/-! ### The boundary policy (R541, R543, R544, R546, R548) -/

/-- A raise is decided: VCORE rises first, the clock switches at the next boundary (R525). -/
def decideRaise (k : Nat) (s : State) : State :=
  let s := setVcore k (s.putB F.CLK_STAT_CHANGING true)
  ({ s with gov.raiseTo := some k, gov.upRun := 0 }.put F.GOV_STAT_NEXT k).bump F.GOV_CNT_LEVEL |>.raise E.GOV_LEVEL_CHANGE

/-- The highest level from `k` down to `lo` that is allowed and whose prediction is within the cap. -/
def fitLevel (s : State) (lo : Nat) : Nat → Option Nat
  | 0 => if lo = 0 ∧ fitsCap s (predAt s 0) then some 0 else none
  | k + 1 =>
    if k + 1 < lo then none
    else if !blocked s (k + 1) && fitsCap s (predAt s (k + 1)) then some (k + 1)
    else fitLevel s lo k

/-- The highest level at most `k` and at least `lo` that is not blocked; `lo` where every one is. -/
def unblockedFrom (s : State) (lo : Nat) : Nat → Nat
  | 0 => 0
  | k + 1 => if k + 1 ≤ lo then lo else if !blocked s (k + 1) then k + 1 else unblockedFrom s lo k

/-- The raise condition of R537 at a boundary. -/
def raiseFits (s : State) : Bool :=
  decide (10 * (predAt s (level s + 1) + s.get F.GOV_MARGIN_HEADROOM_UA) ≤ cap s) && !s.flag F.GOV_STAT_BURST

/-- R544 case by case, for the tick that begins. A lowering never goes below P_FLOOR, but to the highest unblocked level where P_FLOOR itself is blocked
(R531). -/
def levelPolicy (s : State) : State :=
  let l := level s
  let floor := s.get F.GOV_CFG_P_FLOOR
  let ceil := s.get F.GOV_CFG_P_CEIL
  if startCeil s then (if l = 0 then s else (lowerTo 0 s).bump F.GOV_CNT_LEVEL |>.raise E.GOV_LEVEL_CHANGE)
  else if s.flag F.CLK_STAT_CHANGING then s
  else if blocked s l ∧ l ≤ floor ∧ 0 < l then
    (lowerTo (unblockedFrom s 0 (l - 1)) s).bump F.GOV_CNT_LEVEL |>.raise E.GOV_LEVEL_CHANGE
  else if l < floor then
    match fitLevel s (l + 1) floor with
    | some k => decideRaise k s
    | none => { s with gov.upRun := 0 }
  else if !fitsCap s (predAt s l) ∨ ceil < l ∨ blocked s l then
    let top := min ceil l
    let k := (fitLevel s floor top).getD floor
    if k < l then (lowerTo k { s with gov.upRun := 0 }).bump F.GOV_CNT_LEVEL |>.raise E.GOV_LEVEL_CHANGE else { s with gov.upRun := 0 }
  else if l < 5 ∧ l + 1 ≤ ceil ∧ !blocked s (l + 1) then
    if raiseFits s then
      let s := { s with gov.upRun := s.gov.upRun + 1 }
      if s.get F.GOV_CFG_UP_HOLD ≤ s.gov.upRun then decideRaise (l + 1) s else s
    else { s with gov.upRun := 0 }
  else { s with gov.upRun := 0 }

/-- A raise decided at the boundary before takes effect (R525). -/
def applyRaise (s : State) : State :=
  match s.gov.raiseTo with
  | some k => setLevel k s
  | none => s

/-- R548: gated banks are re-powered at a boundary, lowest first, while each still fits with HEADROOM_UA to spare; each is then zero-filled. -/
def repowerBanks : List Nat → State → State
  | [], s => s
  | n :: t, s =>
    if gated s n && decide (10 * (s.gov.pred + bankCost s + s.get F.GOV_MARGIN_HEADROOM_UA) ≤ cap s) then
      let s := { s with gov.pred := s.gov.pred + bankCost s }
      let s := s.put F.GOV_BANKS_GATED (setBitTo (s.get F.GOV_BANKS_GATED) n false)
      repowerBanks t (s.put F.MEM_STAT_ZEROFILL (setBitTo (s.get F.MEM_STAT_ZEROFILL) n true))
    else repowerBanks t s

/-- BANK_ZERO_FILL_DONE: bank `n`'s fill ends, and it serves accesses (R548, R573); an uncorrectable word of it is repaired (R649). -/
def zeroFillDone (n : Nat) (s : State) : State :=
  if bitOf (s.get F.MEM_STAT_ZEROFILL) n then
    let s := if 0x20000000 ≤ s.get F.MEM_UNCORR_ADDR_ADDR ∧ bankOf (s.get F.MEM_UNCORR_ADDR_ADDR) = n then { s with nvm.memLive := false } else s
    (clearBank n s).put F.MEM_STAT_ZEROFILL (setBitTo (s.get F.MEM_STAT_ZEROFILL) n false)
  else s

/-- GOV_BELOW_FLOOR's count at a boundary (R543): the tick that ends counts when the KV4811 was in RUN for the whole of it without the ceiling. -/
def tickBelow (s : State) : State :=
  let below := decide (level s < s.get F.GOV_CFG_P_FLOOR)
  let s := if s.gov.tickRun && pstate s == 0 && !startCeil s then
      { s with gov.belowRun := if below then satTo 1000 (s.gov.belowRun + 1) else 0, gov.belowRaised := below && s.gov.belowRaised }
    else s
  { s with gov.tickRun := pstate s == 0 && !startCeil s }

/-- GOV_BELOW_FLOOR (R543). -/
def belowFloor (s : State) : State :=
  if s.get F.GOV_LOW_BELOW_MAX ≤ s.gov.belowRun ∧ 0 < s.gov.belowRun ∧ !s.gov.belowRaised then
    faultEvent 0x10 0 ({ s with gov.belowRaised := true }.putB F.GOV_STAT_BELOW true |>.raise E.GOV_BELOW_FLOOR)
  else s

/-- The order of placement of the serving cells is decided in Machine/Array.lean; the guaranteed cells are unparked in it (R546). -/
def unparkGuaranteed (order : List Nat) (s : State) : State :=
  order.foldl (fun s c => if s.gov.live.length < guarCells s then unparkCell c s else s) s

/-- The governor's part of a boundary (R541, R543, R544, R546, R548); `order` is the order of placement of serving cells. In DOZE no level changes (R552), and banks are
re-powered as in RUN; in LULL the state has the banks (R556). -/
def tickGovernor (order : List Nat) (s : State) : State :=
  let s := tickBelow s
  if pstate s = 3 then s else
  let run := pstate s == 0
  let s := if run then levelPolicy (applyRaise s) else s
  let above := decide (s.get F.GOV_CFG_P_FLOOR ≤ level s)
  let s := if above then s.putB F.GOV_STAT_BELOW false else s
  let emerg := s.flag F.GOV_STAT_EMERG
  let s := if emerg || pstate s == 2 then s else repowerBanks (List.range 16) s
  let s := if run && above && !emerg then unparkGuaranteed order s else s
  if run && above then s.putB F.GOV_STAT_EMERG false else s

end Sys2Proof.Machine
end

...

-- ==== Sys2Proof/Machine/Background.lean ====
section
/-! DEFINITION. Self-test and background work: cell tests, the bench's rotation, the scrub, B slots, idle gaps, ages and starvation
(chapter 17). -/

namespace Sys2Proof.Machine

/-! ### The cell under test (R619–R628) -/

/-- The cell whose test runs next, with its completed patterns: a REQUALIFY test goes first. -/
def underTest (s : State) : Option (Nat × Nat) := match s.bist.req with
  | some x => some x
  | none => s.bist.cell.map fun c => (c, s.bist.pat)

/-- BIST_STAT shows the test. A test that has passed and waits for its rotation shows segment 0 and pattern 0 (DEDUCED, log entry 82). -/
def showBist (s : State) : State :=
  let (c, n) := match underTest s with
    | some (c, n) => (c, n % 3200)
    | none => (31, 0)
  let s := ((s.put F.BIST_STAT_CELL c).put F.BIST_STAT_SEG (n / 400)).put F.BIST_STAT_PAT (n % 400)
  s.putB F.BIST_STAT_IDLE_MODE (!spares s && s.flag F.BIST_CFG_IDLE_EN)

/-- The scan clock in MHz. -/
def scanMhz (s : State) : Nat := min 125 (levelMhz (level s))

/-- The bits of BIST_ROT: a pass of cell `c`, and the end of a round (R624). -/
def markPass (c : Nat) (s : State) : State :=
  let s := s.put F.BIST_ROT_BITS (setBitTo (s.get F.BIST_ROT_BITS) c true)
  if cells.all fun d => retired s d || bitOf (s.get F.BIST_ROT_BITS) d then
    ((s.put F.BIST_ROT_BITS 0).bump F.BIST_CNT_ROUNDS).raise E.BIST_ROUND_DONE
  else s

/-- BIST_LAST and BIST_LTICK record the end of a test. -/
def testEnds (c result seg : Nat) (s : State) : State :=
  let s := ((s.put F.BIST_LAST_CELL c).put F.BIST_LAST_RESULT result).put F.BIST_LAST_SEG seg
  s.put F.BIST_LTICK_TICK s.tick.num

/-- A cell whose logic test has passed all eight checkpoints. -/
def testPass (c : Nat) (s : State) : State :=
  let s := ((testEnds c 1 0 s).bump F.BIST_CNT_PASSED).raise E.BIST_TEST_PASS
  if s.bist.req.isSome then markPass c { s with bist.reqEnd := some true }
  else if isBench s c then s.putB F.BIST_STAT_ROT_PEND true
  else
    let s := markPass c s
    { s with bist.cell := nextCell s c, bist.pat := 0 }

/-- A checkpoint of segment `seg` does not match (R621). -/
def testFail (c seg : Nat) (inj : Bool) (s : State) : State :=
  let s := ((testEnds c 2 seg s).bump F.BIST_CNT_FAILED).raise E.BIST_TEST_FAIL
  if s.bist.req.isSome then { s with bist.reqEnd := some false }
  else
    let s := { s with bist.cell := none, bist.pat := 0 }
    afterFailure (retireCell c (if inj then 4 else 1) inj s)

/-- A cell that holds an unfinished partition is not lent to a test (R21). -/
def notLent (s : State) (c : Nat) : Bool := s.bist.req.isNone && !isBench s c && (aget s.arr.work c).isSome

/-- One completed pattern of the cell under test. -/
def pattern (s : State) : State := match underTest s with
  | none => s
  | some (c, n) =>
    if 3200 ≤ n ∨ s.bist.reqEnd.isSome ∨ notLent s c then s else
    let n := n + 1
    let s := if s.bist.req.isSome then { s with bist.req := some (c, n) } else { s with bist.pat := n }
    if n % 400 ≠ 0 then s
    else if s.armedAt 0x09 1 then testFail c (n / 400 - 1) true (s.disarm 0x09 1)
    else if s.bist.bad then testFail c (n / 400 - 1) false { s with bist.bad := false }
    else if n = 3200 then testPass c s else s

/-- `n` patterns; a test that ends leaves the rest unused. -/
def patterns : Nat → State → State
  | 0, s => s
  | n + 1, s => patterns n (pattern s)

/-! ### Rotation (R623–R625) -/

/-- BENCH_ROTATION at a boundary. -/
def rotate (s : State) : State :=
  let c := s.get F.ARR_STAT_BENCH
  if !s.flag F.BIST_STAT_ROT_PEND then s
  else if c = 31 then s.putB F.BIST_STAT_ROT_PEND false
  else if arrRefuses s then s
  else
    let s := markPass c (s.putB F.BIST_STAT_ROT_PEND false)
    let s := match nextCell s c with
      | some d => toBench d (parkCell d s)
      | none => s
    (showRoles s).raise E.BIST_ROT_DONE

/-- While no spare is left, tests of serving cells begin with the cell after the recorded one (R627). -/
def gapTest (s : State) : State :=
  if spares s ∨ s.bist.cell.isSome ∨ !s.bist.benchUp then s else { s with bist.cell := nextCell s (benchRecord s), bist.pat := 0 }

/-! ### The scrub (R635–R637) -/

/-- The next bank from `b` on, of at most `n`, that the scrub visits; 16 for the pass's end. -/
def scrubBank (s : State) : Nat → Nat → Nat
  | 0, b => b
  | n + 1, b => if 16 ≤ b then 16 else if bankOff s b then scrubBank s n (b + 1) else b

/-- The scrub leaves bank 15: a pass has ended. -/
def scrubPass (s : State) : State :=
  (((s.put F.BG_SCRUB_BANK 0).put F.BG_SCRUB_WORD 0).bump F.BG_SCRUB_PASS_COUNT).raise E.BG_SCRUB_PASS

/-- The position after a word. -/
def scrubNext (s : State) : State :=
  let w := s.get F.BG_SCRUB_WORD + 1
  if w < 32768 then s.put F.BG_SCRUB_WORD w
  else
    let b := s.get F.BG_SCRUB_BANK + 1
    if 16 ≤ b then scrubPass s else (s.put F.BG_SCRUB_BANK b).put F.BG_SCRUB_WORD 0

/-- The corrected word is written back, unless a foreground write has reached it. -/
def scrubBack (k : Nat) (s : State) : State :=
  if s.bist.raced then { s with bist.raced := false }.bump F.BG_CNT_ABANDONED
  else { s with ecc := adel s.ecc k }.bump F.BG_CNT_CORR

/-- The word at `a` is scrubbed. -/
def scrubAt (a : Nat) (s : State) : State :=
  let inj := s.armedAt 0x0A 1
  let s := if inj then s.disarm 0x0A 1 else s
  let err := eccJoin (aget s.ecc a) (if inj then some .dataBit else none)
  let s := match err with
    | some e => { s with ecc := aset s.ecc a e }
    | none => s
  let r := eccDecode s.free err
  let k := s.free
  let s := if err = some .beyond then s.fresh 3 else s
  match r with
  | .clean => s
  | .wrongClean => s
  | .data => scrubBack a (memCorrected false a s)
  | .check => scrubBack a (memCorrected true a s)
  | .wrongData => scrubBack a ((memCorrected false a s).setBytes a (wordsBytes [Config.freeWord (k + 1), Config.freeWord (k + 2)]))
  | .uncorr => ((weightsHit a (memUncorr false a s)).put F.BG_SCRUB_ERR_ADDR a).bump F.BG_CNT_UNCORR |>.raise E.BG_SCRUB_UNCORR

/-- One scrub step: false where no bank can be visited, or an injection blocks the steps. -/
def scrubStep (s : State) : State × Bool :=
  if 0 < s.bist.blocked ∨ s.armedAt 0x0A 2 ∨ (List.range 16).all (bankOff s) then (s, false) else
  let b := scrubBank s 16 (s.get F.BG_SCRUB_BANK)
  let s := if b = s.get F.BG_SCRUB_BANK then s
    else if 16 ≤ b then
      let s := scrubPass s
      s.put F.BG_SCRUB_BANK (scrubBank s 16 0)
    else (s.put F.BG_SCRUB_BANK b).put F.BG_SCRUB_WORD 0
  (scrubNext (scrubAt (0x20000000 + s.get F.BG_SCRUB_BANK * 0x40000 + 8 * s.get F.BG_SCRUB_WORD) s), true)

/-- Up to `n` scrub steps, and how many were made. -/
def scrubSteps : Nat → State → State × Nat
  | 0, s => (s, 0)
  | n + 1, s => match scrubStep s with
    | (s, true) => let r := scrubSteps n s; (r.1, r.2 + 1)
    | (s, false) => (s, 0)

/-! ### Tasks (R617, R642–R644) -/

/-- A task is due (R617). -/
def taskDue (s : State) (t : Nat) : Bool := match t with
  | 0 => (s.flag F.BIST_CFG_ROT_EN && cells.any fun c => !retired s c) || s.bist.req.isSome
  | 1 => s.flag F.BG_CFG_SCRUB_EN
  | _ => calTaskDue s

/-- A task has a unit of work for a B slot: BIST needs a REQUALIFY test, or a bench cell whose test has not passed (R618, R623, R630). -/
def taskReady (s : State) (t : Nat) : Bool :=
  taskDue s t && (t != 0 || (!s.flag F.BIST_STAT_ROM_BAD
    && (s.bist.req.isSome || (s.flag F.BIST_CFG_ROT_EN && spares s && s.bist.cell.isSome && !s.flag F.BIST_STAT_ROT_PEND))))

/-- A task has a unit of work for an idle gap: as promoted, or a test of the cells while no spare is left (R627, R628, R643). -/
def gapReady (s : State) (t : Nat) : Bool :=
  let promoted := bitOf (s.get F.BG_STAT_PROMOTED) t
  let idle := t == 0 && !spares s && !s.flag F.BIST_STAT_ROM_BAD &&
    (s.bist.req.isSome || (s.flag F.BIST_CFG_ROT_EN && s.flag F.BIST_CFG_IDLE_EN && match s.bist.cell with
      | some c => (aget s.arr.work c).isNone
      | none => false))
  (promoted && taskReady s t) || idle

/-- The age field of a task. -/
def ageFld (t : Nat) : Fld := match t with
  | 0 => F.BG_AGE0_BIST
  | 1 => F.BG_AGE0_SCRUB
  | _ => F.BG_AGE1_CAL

---

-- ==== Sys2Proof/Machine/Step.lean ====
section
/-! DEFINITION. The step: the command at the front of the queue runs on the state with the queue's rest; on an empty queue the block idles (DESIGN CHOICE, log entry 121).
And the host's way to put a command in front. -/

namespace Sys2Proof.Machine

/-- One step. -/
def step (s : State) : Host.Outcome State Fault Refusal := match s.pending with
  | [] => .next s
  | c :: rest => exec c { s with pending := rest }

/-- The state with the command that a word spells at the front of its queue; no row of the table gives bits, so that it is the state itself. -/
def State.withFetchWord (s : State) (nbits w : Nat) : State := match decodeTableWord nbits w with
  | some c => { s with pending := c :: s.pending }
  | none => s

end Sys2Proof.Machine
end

== Action item ==
I'd like the lines above from the one with "let b := s.get F.BG_SCRUB_BANK + 1" up to and including the one with "def scrubStep (s" copied exactly, with no other lines.

== Answer section ==
    let b := s.get F.BG_SCRUB_BANK + 1
    if 16 ≤ b then scrubPass s else (s.put F.BG_SCRUB_BANK b).put F.BG_SCRUB_WORD 0

/-- The corrected word is written back, unless a foreground write has reached it. -/
def scrubBack (k : Nat) (s : State) : State :=
  if s.bist.raced then { s with bist.raced := false }.bump F.BG_CNT_ABANDONED
  else { s with ecc := adel s.ecc k }.bump F.BG_CNT_CORR

/-- The word at `a` is scrubbed. -/
def scrubAt (a : Nat) (s : State) : State :=
  let inj := s.armedAt 0x0A 1
  let s := if inj then s.disarm 0x0A 1 else s
  let err := eccJoin (aget s.ecc a) (if inj then some .dataBit else none)
  let s := match err with
    | some e => { s with ecc := aset s.ecc a e }
    | none => s
  let r := eccDecode s.free err
  let k := s.free
  let s := if err = some .beyond then s.fresh 3 else s
  match r with
  | .clean => s
  | .wrongClean => s
  | .data => scrubBack a (memCorrected false a s)
  | .check => scrubBack a (memCorrected true a s)
  | .wrongData => scrubBack a ((memCorrected false a s).setBytes a (wordsBytes [Config.freeWord (k + 1), Config.freeWord (k + 2)]))
  | .uncorr => ((weightsHit a (memUncorr false a s)).put F.BG_SCRUB_ERR_ADDR a).bump F.BG_CNT_UNCORR |>.raise E.BG_SCRUB_UNCORR

/-- One scrub step: false where no bank can be visited, or an injection blocks the steps. -/
def scrubStep (s : State) : State × Bool :=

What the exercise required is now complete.